On Thu, 21 Feb 2008, Linus Torvalds wrote:
> 
> I say "early" just because I haven't really gone through it more than 
> once, and testing that it passes all the tests.

Ok, here's an improved version. This is a bit larger, but having now 
thought the problems through, I think this is *much* better.

The thing is, we used to not be able to handle the case of removing a 
index entry and then re-inserting it, and we even had a rather ugly 
special case for that reason, where replace_index_entry() basically turned 
itself into a no-op if the new and the old entries were the same.

But the merging code really wants to remove a set of entries and then 
replace them with a new one, and that whole logic needed the hash lists to 
be handled *properly*.

So what this patch does is to not just have the UNHASHED bit, but a HASHED 
bit too, and when you insert an entry into the name hash, that involves:

 - clear the UNHASHED bit, because now it's valid again for lookup (which 
   is really all that UNHASHED meant)
 - if we're being lazy, we're done here (but we still want to clear the 
   UNHASHED bit regardless of lazy mode, since we can become unlazy later, 
   and so we need the UNHASHED bit to always be set correctly, even if we 
   never actually insert the entry into the hash list)
 - if it was already hashed, we just leave it on the list
 - otherwise mark it HASHED and insert it into the list

this all means that unhashing and rehashing a name all just works 
automatically.
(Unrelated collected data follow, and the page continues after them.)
/-- A settings record (19 R453): kind, auth, serial number, body, whether it is committed and its authenticator held when it was last checked. -/
structure SetRec where
  kind : Nat
  auth : Nat
  seq : Nat
  body : SetBody
  valid : Bool
  /-- The whole record as the host staged it; nothing for one that the device makes. -/
  raw : List Byte := []
  /-- The authenticator of one that the device made or that was made with it. -/
  sig : List Byte := []
  deriving DecidableEq, Repr

/-- Persistent settings (19 R453 to R455). -/
structure SetState where
  /-- Records of the current bank, oldest first. -/
  recs : List SetRec
  /-- Records asked for and not yet written, in order. -/
  waiting : List SetRec
  /-- A compaction is in progress. -/
  compacting : Bool
  generation : Nat
  deriving DecidableEq, Repr

/-- Settings of a device as made: none. -/
def SetState.init : SetState := { recs := [], waiting := [], compacting := false, generation := 1 }
/-- What holds an epoch ticket (07 R172): a launch, by the number in its operation; a Re-ink of a Folio to a slot, with its job. -/
inductive TicketUse where
  | launch (n : Nat)
  | reink (folio slot job : Nat)
  deriving DecidableEq, Repr

/-- A snapshot of a context: ID, length, reserved_length (07 R172). -/
structure CtxSnap where
  ctx : Nat
  len : Nat
  reserved : Nat
  /-- The page-table entries below it in the launch's layer: address, Folio, whether that was LIVE or REINK; kept up with copies (R175). -/
  entries : List (Nat × Nat × Bool) := []
  deriving DecidableEq, Repr

/-- An occupied ticket slot (07 R172). -/
structure Ticket where
  use : TicketUse
  epoch : Nat
  snaps : List CtxSnap
  deriving DecidableEq, Repr

/-- The context cache manager (07 R160 to R176, R190). -/
structure CcState where
  /-- Free lists, head first, and limbo lists with stamps. -/
  freeFolios : List Nat
  freeSlots : List Nat
  limboFolios : List (Nat × Nat)
  limboSlots : List (Nat × Nat)
  limboCtxs : List (Nat × Nat)
  tickets : List Ticket
  epoch : Nat
  advance : Bool
  /-- The epoch is held, and EPOCH_HELD has been raised (R174). -/
  held : Bool
  /-- Numbers given to launches. -/
  launches : Nat
  /-- Quills whose launch waits for a ticket (R172). -/
  waiting : List Nat
  /-- Re-inks begun and not ended: Folio and slot (R190). -/
  reinks : List (Nat × Nat)
  deriving DecidableEq, Repr

/-- The manager as reset leaves it. -/
def CcState.init : CcState :=
  { freeFolios := [], freeSlots := [], limboFolios := [], limboSlots := [], limboCtxs := [], tickets := [], epoch := 0, advance := false, held := false,
    launches := 0, waiting := [], reinks := [] }

/-- A frame being received (12 R273 to R277): sample ID, device time of Frame Start, number, lines, running CRCs, corrupt cause, flags. -/
structure CamFrame where
  id : Nat
  fsTime : Nat
  number : Nat
  lines : Nat
  fcrc : Nat
  scrc : Nat
  cause : Nat
  stalled : Bool
  advances : Bool
  skip : Bool
  deriving DecidableEq, Repr

/-- A virtual channel of a receiver (12 R274, R276). -/
structure CamVc where
  cur : Option CamFrame := none
  number : Nat := 0
  crcs : Option (Nat × Nat) := none
  run : Nat := 1
  frozen : Bool := false
  deriving DecidableEq, Repr

/-- A stream entry (12 R278): its 44 configured bytes, whether it runs, frame sequence, running mean. -/
structure CarStream where
  cfg : List Byte := [0, 0, 0, 0, 0, 0, 8] ++ List.replicate 37 0
  running : Bool := false
  seq : Nat := 0
  mean : Nat := 0
  deriving DecidableEq, Repr

/-- A sample in progress (12 R280 to R290). -/
structure CarSample where
  id : Nat
  stream : Nat
  /-- Device time of its start, and its deadline. -/
  start : Nat
  deadline : Option Nat
  /-- Batch number and slot it is assigned to. -/
  slot : Option (Nat × Nat)
  /-- It was overdue and deferred. -/
  late : Bool
  /-- It is missing, and only its frame is still coming (R290). -/
  gone : Bool
  /-- Every source row is there. -/
  ready : Bool
  /-- Source record of a memory sample; rows of a camera sample. -/
  src : List Byte
  rows : List (List Byte)
  deriving DecidableEq, Repr

/-- A slot of a batch (12 R285, R286): sample and stream, status once resolved, cause, whether a substitute may come. -/
structure CarSlot where
  sample : Option (Nat × Nat) := none
  status : Option Nat := none
  cause : Nat := 0
  sub : Bool := false
  deriving DecidableEq, Repr

/-- A batch not yet issued (12 R285). -/
structure CarBatch where
  number : Nat
  buffer : Nat
  slots : List CarSlot
  /-- Device time of its first assignment. -/
  opened : Nat
  /-- It takes no more samples. -/
  closed : Bool
  flags : Nat
  deriving DecidableEq, Repr

/-- A batch group (12 R283): its 32 configured bytes, state (0 STOPPED, 1 RUNNING, 2 HALTED), next batch number, batches, prepared
buffers with their records, whether CAR_LOW_WATER may be raised. -/
structure CarGroup where
  cfg : List Byte := List.replicate 32 0
  st : Nat := 0
  next : Nat := 0
  batches : List CarBatch := []
  prepared : List (Nat × List Byte) := []
  lowArmed : Bool := false
  deriving DecidableEq, Repr

/-- What a stream holds for the small convolution engine (12 R292): sample, whether it is usable, and for each written scale its number,
height, width, channels and codes. -/
structure CarFeed where
  stream : Nat
  id : Nat
  ok : Bool
  scales : List (Nat × Nat × Nat × Nat × List Nat)
  deriving DecidableEq, Repr

/-- Camera receivers and Carousel (12). -/
structure CarState where
  /-- By receiver × 16 + virtual channel. -/
  vcs : Tbl CamVc
  /-- Receivers whose D-PHY clock lane is active. -/
  phy : List Nat
  streams : Tbl CarStream
  groups : Tbl CarGroup
  samples : List CarSample
  feeds : List CarFeed
  deriving DecidableEq, Repr

/-- Carousel as reset leaves it. -/
def CarState.init : CarState := { vcs := [], phy := [], streams := [], groups := [], samples := [], feeds := [] }

/-- A layer in progress in the small convolution engine (08 R211): descriptor, its queue position, producer, start. -/
structure FnRun where
  desc : List Byte
  pos : Nat
  start : Nat
  /-- Model time at which the last source row of its stream arrived, or of its start (08 R215). -/
  rowAt : Nat
  /-- Its outputs are on their way to another device; pixels among them; first refusal the ring answered. -/
  sent : Bool
  pixels : Nat
  refused : Bool
  deriving DecidableEq, Repr

/-- The small convolution engine (08): the layer, and descriptors taken so far. -/
structure FnState where
  cur : Option FnRun
  taken : Nat
  deriving DecidableEq, Repr

/-- The engine as reset leaves it. -/
def FnState.init : FnState := { cur := none, taken := 0 }

/-- The peer of a port, or the sender of a frame (18 R425, R432): MAC address, IPv4 address and UDP port (0 where raw), 802.1Q tag (0: none). -/
structure HostPeer where
  mac : Nat
  ip : Nat
  udp : Nat
  tag : Nat
  deriving DecidableEq, Repr

/-- A PDU that the device sends: port, address, kind, session, seq, opcode, status, orig_status, ack, PCP, payload (18 R426); AN and
PN of a protected frame (R421). An answer to ARP has kind 9, a gPTP frame kind 10. -/
structure HostPdu where
  port : Nat
  dst : HostPeer
  kind : Nat
  session : Nat
  seq : Nat
  op : Nat
  status : Nat
  orig : Nat
  ack : Nat
  pcp : Nat
  payload : List Byte
  sec : Option (Nat × Nat) := none
  deriving DecidableEq, Repr
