/-- A command that found the pool without the Folios and slots it needs. -/
def ccPool (folios slots : Nat) (inj : Bool) : CcAns := ⟨3, 0, folios, slots, inj⟩

/-- POOL_EXHAUSTED (07 R192). -/
def evPoolExhausted (ctx : Nat) (a : CcAns) : Ev :=
  let e := ccEvent 30 0x7201 ctx 0xFFFF (a.folios % 2 ^ 24 + a.slots % 2 ^ 24 * 2 ^ 24)
  { e with payload := e.payload + injFlag a.inj }

/-- A command of the manager's queue ended with an answer: taken from its queue, counted, reported where it failed, its record pushed (07 R168). `s0` is
the state before it. -/
def ccEnd (c : CcCmd) (a : CcAns) (s0 s1 : State) : State :=
  let d := qDesc (ccQueue s1) s1
  let s3 := match qHead (ccQueue s1) s1 with
    | some h => advanceRd (ccQueue s1) ((h.1 + stride h.2) % (2 * d.size)) s1
    | none => s1
  let s4 := addCtr 6 0 0x444 1 s3
  let s5 := if a.status = 1 ∨ a.status = 5 then raise (ccEvent 29 0x7200 c.ctx 0xFFFF (c.op + a.status * 2 ^ 8 + c.cookie * 2 ^ 16)) s4
    else if a.status = 3 then raise (evPoolExhausted c.ctx a) s4 else s4
  let s6 := poolLow s0.cc.freeSlots.length s5
  pushEngine c.complQ 4 0xFFFF false false
    (leBytes 1 c.op ++ leBytes 1 a.status ++ leBytes 2 0 ++ leBytes 4 c.cookie ++ leBytes 4 (ctxDesc c.ctx s6).len ++ leBytes 4 a.value) s6

/-- A command run: the record leaves the queue, its effect happens unless refused, the events and the completion record follow
(07 R165, R167, R192). `f` answers nothing where the command waits. -/
def runCmd (op : Nat) (f : CcCmd → State → Option (CcAns × State)) (s : State) : State :=
  match ccHead s with
  | none => if headBad (ccQueue s) s then headRead (ccQueue s) s else s
  | some c =>
    let valid := c.ok && decide (1 ≤ c.op ∧ c.op ≤ 9)
    if c.op ≠ op ∧ (valid = true ∨ op ≠ 1) then s
    else
      match (if valid then f c s else some (ccBad 1, s)) with
      | none => s
      | some (a, s1) =>
        ccEnd c a s s1

/-- CTX_OPEN's fields hold no bad value, and a Folio of the shape fits a slot (07 R162, R164, R168). -/
def ctxFieldsOk (d : CtxDesc) (s : State) : Bool :=
  kvFmtOk d.kFmt && kvFmtOk d.vFmt && decide (1 ≤ d.heads ∧ d.heads ≤ 32 ∧ 1 ≤ d.dim32 ∧ d.dim32 ≤ 8 ∧ 1 ≤ d.layers ∧ d.layers ≤ 256 ∧ d.kvX ≠ 0x80
    ∧ d.pt % 4 = 0 ∧ 1 ≤ d.ptStride ∧ d.ptStride ≤ 65536) && decide ((slotLayout d.kFmt d.vFmt d.heads (32 * d.dim32)).total ≤ slotBytes s)

/-- CTX_OPEN's checks and effect (07 R168). -/
def ctxOpenRun (c : CcCmd) (s : State) : Option (CcAns × State) :=
  let old := ctxDesc c.ctx s
  let d : CtxDesc := { state := 1, kFmt := byteAt c.b 24 % 16, vFmt := byteAt c.b 24 / 16, heads := byteAt c.b 25, dim32 := byteAt c.b 26, kvX := byteAt c.b 27
                       layers := leField c.b 28 2, pt := leField c.b 32 6, ptStride := leField c.b 40 4, gen := old.gen }
  if old.state ≠ 0 then some (ccBad 2, s)
  else if (c.unused [(24, 30), (32, 38), (40, 44)] && ctxFieldsOk d s) = false then some (ccBad 1, s)
  else some (ccOk, putCtx c.ctx d s)

/-- CTX_OPEN (07 R168). A record with no valid opcode is refused by it (DEDUCED, log entry 25). -/
def execCtxOpen (s : State) : Out :=
  .next (runCmd 1 ctxOpenRun s)

/-- CTX_CLOSE's checks and effect (07 R168, R170, R176). -/
def ctxCloseRun (c : CcCmd) (s : State) : Option (CcAns × State) :=
  let d := ctxDesc c.ctx s
  if d.state ≠ 1 then some (ccBad 2, s)
  else if c.unused [] = false then some (ccBad 1, s)
  else
    let s1 := releaseBlocks d 0 (blocksFor d.reserved) s
    let s2 := putCtx c.ctx { d with state := 2, stamp := newStamp s1 } s1
    some (ccOk, wantAdvance { s2 with cc := { s2.cc with limboCtxs := s2.cc.limboCtxs ++ [(c.ctx, newStamp s1)] } })

/-- CTX_CLOSE (07 R168, R170, R176). -/
def execCtxClose (s : State) : Out :=
  .next (runCmd 2 ctxCloseRun s)

/-- The Folios of a context's entries below a block, all layers. -/
def ctxFolios (d : CtxDesc) (blocks : Nat) (s : State) : List ((Nat × Nat) × Nat) :=
  (List.range d.layers).flatMap (fun l => (List.range blocks).map (fun b => ((l, b), ptEntry d l b s)))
Obviously, you cannot change the name of an entry (that 
would be a serious bug), but nothing can validly do that anyway (you'd 
have to allocate a new struct cache_entry anyway since the name length 
could change), so that's not a new limitation.

The code actually gets simpler in many ways, although the lazy hashing 
does mean that there are a few odd cases (ie something can be marked 
unhashed even though it was never on the hash in the first place, and 
isn't actually marked hashed!).

I haven't actually added any code to verify that the name hash state 
matches the index state, but I feel pretty good about this patch anyway: 
it passes my "it makes sense" filters in ways that the previous one 
didn't.

		Linus

---
 builtin-read-tree.c |    3 ++-
 cache.h             |   35 ++++++++++++++++++++++++++++++++++-
 read-cache.c        |   30 ++++++++++--------------------
 unpack-trees.c      |    2 +-
 4 files changed, 47 insertions(+), 23 deletions(-)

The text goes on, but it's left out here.